==== Material supplied
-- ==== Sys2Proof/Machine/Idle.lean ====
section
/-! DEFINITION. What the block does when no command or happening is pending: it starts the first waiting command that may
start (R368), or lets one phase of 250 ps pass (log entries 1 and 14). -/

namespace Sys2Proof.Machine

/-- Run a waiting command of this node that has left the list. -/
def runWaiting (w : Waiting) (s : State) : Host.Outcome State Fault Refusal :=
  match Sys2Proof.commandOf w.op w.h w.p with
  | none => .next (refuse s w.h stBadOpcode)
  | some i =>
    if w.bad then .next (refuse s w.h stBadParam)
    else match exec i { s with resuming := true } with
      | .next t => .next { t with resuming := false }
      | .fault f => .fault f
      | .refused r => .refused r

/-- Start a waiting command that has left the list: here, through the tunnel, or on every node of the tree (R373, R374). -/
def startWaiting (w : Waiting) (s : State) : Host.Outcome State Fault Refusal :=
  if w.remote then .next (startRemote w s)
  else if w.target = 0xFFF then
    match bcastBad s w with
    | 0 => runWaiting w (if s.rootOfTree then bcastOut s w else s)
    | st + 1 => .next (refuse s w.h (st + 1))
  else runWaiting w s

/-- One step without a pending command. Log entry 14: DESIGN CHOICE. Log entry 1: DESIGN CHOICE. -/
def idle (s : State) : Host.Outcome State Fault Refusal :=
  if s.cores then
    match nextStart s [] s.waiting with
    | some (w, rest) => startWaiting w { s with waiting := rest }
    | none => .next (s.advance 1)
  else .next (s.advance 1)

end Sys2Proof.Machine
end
========
Work item ▸ The answer must consist of every line from the entries above that contains the string "startWaiting".

Exercise output ▸
def startWaiting (w : Waiting) (s : State) : Host.Outcome State Fault Refusal :=
    | some (w, rest) => startWaiting w { s with waiting := rest }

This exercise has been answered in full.